■ ACTIVITY
Repeat exactly the opening lines of the records, ending with the line that contains "def State.beaconHolds (s".

+===+

/-- A transmission on air on the port holds a start that still fits its window after it: a padded beacon holds every other, and a padded
beacon waits for any other that would end in its steady part (R158). -/
def State.beaconHolds (s : State) (j : TxJob) : Bool :=
  (s.airOn j.req.port).any (fun m => match (s.tx m).job with
    | some b =>
      (b.padded || (j.padded && decide (b.lastNs < s.nowNs + (rampUs j.req.mode + frameUs j.req.mode (j.psdu.length + 2)) * 1000)))
        && decide (b.lastNs + (rampUs b.req.mode + rampUs j.req.mode) * 1000 < j.req.windowEnd)
    | none => false)

/-- The cap of R198 is reached for the transmission. -/
def State.capReached (s : State) (j : TxJob) : Bool := decide (s.txCap j.req.code.isSome ≤ s.airCount)

/-- Tile k's ramp is due and can be granted now. -/
def State.rampReady (s : State) (k : Nat) (j : TxJob) : Bool :=
  s.rd (Key.txcState k) == 1 && (!j.lbt || j.clear) && decide (j.rampNs ≤ s.nowNs) && s.inWindow j && s.portReady j.req.port
    && (s.tx k).isl.phase == .on && !s.capReached j && !s.beaconHolds j

/-- A lower tile of the port has a ramp due in the same 8 MHz cycle and is granted first (R199). -/
def State.lowerDue (s : State) (k : Nat) (j : TxJob) : Bool :=
  (s.jobsOn j.req.port).any (fun m => decide (m < k) && (match (s.tx m).job with
    | some i => i.rampNs / 125 == j.rampNs / 125 && s.rampReady m i
    | none => false))

/-- The ramp begins at a power: the scheduled first chip where the ramp is on time, else the present instant and the ramp (R204). -/
def TxJob.begin (j : TxJob) (now nowNs : Nat) (h asked : Int) : TxJob :=
  { j with rampAt := some now, first := if nowNs < j.rampNs + 1000 then j.req.due else nowNs + rampUs j.req.mode * 1000,
           power := h, cut := decide (h < asked) }

/-- `RAMP_DUE`: checks 3 and 4 again, the cap, and the power; ramps due in one cycle are granted in tile order (R197 to R199). -/
def execRampDue (n : Fin 16) (dt : Nat) (s : State) : Step :=
  let s := s.advance dt
  let k : Nat := n
  .next (match (s.tx k).job with
    | none => s
    | some j =>
      if s.rd (Key.txcState k) ≠ 1 ∨ (j.lbt ∧ !j.clear) ∨ s.nowNs < j.rampNs then s
      else if !s.maskOk j.req then s.txEnd k txMask
      else if !s.mapOk j.req then s.txEnd k txMap
      else if s.portHolds j.req.port then s.txEnd k txPortHeld
      else if s.lowerDue k j then s
      else if !s.rampReady k j then
        (if s.capReached j then s.setTx k { (s.tx k) with job := some { j with capped := true } } else s)
      else match s.grantPower k j with
        | none => s.txEnd k txNoHeadroom
        | some h =>
          ((((s.wr (Key.txcState k) 3).setTx k { (s.tx k) with job := some (j.begin s.elapsed s.nowNs h (s.reqPower k j.req)) }).airOut
            j.req.port)).burstMark j.req.port)

/-- `TX_WINDOW_END`: a transmission that has not started ends at the end of its window: deferred where the cap or a beacon held it, held
by the port otherwise (R132, R135, R198). -/
def execTxWindowEnd (n : Fin 16) (dt : Nat) (s : State) : Step :=
  let s := s.advance dt
  let k : Nat := n
  .next (match (s.tx k).job with
    | none => s
    | some j =>
      if s.rd (Key.txcState k) ≠ 1 ∨ s.nowNs < j.req.windowEnd then s
      else if j.capped || s.capReached j || s.portReady j.req.port then s.txEnd k txCinchDefer
      else s.txEnd k txPortHeld)

/-- `RAMP_UP_END`: the first chip; a node answered with an association response moves to ASSOCIATING
(Table 8-6). -/
def execRampUpEnd (n : Fin 16) (dt : Nat) (s : State) : Step :=
  let s := s.advance dt
  let k : Nat := n
  .next (match (s.tx k).job with
    | none => s
    | some j =>
      match j.rampAt with
      | none => s
      | some a =>
        if s.rd (Key.txcState k) ≠ 3 ∨ j.ended ∨ s.elapsed < a + us (rampUs j.req.mode) then s
        else
          let s := (s.wr (Key.txcState k) 4).burstMark j.req.port
          match j.req.kind with
          | .assocRsp r =>
            if (s.nrec r).hw.macState = macProvisioned then s.modHw r (fun h => { h with macState := macAssociating }) else s
          | .answer _ | .beacon _ _ | .downlink _ | .broadcast _ _ _ | .lacing _ => s)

+===+

■ TASK SOLUTION
/-- A transmission on air on the port holds a start that still fits its window after it: a padded beacon holds every other, and a padded
beacon waits for any other that would end in its steady part (R158). -/
def State.beaconHolds (s : State) (j : TxJob) : Bool :=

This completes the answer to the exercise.